[Opening Data section]
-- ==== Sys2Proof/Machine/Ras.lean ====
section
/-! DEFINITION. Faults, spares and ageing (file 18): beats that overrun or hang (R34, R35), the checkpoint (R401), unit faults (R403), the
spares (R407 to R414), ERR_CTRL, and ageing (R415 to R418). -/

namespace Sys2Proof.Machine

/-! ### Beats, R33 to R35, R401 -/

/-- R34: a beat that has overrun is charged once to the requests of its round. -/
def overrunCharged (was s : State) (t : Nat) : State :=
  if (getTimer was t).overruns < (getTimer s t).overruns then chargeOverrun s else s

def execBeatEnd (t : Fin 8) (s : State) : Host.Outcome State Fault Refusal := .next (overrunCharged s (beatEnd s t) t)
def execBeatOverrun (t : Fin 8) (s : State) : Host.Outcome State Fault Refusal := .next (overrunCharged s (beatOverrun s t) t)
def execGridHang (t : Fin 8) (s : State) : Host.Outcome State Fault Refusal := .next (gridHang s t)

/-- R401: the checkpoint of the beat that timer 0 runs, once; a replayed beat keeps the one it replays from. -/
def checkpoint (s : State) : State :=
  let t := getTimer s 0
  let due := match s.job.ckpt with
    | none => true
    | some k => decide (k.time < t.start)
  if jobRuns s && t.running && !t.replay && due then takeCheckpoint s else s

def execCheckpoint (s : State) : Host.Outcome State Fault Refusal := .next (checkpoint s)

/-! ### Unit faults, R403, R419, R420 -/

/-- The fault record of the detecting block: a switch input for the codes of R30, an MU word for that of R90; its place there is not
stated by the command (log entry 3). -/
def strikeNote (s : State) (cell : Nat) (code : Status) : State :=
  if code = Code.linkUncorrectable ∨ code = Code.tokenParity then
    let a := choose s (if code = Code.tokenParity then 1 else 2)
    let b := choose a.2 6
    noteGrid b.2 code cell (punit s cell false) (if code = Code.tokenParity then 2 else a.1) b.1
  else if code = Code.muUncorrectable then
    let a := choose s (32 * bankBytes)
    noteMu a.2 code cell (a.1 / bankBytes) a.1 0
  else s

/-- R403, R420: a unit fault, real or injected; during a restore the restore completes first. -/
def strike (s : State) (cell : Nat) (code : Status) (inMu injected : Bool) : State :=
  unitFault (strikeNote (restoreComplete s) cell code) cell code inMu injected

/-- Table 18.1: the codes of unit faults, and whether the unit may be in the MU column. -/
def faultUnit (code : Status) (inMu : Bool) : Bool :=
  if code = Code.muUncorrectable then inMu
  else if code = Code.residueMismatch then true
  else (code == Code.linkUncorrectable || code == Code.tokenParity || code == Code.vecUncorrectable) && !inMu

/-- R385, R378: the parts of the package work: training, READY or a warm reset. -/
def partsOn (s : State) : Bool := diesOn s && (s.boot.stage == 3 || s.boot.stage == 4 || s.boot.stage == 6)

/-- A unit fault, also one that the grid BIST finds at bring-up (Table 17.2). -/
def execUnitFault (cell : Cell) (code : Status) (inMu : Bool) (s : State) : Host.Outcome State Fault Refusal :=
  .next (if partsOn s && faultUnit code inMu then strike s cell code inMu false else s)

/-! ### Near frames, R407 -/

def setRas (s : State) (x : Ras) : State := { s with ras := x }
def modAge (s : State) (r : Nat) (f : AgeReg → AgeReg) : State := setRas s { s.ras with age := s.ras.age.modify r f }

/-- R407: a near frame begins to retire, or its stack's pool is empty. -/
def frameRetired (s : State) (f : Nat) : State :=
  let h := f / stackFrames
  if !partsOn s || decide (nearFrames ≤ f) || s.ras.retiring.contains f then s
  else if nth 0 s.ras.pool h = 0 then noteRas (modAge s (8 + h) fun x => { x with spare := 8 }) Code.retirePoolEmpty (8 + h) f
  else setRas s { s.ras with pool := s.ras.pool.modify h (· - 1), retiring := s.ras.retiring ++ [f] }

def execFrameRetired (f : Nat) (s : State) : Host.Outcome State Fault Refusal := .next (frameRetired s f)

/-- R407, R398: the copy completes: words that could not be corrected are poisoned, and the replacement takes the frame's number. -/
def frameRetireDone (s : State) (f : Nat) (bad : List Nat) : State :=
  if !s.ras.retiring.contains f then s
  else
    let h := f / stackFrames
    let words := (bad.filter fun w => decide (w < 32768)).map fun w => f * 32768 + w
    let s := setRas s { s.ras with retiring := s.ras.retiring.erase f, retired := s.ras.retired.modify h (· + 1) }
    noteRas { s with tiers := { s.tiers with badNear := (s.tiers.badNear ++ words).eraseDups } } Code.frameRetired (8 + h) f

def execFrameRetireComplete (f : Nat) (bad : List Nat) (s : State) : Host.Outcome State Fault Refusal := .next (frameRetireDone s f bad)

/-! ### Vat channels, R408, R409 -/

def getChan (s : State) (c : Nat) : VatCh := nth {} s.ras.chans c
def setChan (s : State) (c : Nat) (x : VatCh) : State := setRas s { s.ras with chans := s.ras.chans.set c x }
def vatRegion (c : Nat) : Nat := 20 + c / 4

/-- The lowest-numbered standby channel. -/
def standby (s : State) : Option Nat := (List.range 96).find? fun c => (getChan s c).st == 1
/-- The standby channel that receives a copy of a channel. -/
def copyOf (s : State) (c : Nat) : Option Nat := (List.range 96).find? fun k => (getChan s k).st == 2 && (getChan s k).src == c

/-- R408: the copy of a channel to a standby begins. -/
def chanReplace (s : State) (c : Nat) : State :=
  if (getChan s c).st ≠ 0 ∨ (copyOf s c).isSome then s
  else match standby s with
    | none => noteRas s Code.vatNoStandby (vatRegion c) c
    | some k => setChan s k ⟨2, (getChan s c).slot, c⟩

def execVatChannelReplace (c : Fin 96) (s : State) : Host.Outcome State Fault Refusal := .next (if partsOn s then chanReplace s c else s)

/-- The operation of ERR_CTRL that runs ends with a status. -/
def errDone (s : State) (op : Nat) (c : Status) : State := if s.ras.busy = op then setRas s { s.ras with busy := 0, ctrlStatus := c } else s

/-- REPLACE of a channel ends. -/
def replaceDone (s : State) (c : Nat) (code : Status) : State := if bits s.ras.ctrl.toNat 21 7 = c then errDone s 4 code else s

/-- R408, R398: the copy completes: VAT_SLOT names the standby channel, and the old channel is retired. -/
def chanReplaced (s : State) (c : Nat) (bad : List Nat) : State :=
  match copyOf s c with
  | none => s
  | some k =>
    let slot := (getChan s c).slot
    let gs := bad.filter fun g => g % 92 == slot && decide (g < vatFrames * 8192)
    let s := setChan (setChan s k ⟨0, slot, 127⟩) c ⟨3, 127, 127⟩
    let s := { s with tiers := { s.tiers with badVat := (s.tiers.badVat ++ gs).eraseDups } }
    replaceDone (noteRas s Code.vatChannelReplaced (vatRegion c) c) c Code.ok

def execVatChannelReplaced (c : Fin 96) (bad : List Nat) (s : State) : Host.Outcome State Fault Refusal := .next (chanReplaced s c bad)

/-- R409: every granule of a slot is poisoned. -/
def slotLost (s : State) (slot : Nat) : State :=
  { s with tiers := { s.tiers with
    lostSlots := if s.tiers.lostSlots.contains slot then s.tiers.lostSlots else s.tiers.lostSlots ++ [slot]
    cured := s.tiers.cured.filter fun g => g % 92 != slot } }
[Closing Data section]
[Opening Data section]
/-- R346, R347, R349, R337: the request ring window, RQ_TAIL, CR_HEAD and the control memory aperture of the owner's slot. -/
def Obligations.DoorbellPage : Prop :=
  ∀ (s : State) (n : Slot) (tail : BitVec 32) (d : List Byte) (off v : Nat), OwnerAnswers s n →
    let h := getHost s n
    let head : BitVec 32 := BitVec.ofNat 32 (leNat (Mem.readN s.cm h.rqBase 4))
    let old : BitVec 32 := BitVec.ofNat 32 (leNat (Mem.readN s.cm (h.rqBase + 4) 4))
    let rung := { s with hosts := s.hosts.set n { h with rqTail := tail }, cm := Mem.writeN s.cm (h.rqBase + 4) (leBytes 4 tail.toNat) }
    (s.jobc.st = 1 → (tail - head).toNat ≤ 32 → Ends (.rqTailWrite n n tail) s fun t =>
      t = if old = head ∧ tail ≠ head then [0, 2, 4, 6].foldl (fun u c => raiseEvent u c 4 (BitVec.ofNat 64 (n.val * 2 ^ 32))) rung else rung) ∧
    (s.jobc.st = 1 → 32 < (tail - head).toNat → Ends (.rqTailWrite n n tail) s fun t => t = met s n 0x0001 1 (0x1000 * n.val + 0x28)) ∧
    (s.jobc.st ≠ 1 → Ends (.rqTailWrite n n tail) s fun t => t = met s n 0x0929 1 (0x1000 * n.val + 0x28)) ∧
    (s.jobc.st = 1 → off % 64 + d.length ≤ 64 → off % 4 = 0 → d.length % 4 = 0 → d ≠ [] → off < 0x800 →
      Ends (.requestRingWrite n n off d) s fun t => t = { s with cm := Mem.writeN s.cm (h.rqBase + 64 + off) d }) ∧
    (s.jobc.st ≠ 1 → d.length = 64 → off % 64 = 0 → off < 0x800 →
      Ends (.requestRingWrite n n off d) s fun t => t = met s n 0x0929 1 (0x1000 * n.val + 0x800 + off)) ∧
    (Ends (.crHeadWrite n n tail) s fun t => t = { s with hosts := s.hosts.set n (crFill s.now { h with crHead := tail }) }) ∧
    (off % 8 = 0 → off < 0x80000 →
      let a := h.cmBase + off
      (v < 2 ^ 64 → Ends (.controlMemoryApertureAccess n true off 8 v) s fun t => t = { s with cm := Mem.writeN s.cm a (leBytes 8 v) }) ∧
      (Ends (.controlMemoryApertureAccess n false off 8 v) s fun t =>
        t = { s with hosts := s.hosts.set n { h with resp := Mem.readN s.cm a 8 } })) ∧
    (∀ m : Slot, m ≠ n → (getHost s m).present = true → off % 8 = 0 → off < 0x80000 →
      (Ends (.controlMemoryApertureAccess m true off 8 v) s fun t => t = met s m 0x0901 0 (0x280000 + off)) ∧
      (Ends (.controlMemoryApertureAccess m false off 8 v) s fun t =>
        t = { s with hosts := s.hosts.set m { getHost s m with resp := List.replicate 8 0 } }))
[Closing Data section]
What lines above mention "setChan"? Copy each one.

def setChan (s : State) (c : Nat) (x : VatCh) : State := setRas s { s.ras with chans := s.ras.chans.set c x }
    | some k => setChan s k ⟨2, (getChan s c).slot, c⟩
    let s := setChan (setChan s k ⟨0, slot, 127⟩) c ⟨3, 127, 127⟩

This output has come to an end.